■ **Problem statement**
Return every line below in which "mayTrain" appears.

[[ Dataset extract open ]]

-- ==== Sys2Proof/Machine/PortOps.lean ====
section
/-! DEFINITION. Commands of the Casement ports: training, PORT_CONTROL, transmission, reception, retry and seals (13 R269-R285,
18 R391, R392). -/

namespace Sys2Proof.Machine

/-! ### Training (R269-R271) -/

/-- Is the cable of a port present (22 R443)? -/
def Port.mayTrain (x : Port) : Bool := x.enable && x.cable

/-- Can ports train: their firmware is loaded, and the sill pane of port `p` is not dark (15 R326, 19 R402)? -/
def State.portServed (s : State) (p : Nat) : Bool :=
  decide (7 ≤ s.boot.stage) && decide (s.boot.stage ≤ 9) && !s.boot.off && !s.boot.resetLow &&
    (s.pane (738 + 4 * (p / 8) + p % 8 / 4)).pwr.cap != 2

/-- PEER_SIGNAL_DETECT: a DOWN port with a cable starts training (R270, R443). -/
def execPeerSignalDetect (p : Nat) (s : State) : Out :=
  if 96 ≤ p then .next s
  else
    let x := s.port p
    if x.state = 1 ∧ x.mayTrain ∧ s.portServed p then .next (s.modPort p (fun x => { x with state := 2, since := s.time })) else .next s

/-- Record what training found in the lanes. -/
def Port.withLanes (x : Port) (lock pol : Nat) (snr : List Nat) : Port :=
  { x with lane := (List.range 8).foldl (fun m l =>
      mset m l { mget {} x.lane l with lock := bitAt lock l, polInv := bitAt pol l, snr := lget 0 snr l % 256 }) x.lane }

/-- TRAINING_COMPLETE: lanes are trained and flits aligned; the port takes the widest width whose lanes all lock and enters
SECURING (R269-R271, R391). -/
def execTrainingComplete (p lock pol : Nat) (snr : List Nat) (s : State) : Out :=
  if 96 ≤ p then .next s
  else
    let x := s.port p
    match (if x.state = 2 then widest (x.usable lock) 3 else none) with
    | none => .next s
    | some (w, g) => .next ((s.modPort p (fun x => { (x.withLanes lock pol snr) with width := w, lanes := g })).enterSecuring p)

/-- TRAIN_FAIL: lanes not trained within 500 ms (R270, R290). -/
def execTrainFail (p lock : Nat) (s : State) : Out :=
  if 96 ≤ p then .next s
  else
    let x := s.port p
    if x.state = 2 ∧ x.since + ms 500 ≤ s.time then .next ((s.linkFault p 1 (lock % 256 * 2 ^ 48)).enterDown p 1) else .next s

/-- LANE_LOSS: an ACTIVE port loses a lane in use and retrains at the next narrower width (R269). -/
def execLaneLoss (p lane : Nat) (s : State) : Out :=
  if 96 ≤ p ∨ 8 ≤ lane then .next s
  else
    let x := s.port p
    if x.state = 4 ∧ bitAt x.lanes lane then
      let s := s.modPort p (fun x => { x with lane := mset x.lane lane { mget {} x.lane lane with lock := false } })
      .next (s.enterRetraining p (x.width - 1))
    else .next s

/-- RETRAIN_COMPLETE: the retrain ends at the widest width it tries whose lanes all lock; keys and replay buffer are kept, and
a replay that a bad flit awaits is requested once more (R269, R271, R281). -/
def execRetrainComplete (p lock : Nat) (s : State) : Out :=
  if 96 ≤ p then .next s
  else
    let x := s.port p
    match (if x.state = 5 then widest (x.usable lock) x.want else none) with
    | none => .next s
    | some (w, g) =>
      let lanes (x : Port) : SMap Lane := (List.range 8).foldl (fun m l => mset m l { mget {} x.lane l with lock := bitAt lock l }) x.lane
      let s := s.modPort p (fun x =>
        { x with
          state := 4
          since := s.time
          width := w
          lanes := g
          lane := lanes x
          rx := { x.rx with requests := bit x.rx.discard, slots := 0 }
          tx := { x.tx with retryReq := x.rx.discard } })
      let s := if w < x.width then s.linkFault p 2 (w * 2 ^ 46 + g * 2 ^ 48) else s
      .next (s.sendKnock p)

/-- RETRAIN_TIMEOUT: a retrain not complete within 2 ms (R270, R278). -/
def execRetrainTimeout (p : Nat) (s : State) : Out :=
  if 96 ≤ p then .next s
  else
    let x := s.port p
    if x.state = 5 ∧ x.since + ms 2 ≤ s.time then .next (s.enterDown p 1) else .next s

/-! ### PORT_CONTROL (Table 13-12) -/

def portControlAddr (p : Nat) : Nat := 0x10000008 + p * 2 ^ 16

[[ Dataset extract closed ]]

■ **Finished exercise**
def Port.mayTrain (x : Port) : Bool := x.enable && x.cable
    if x.state = 1 ∧ x.mayTrain ∧ s.portServed p then .next (s.modPort p (fun x => { x with state := 2, since := s.time })) else .next s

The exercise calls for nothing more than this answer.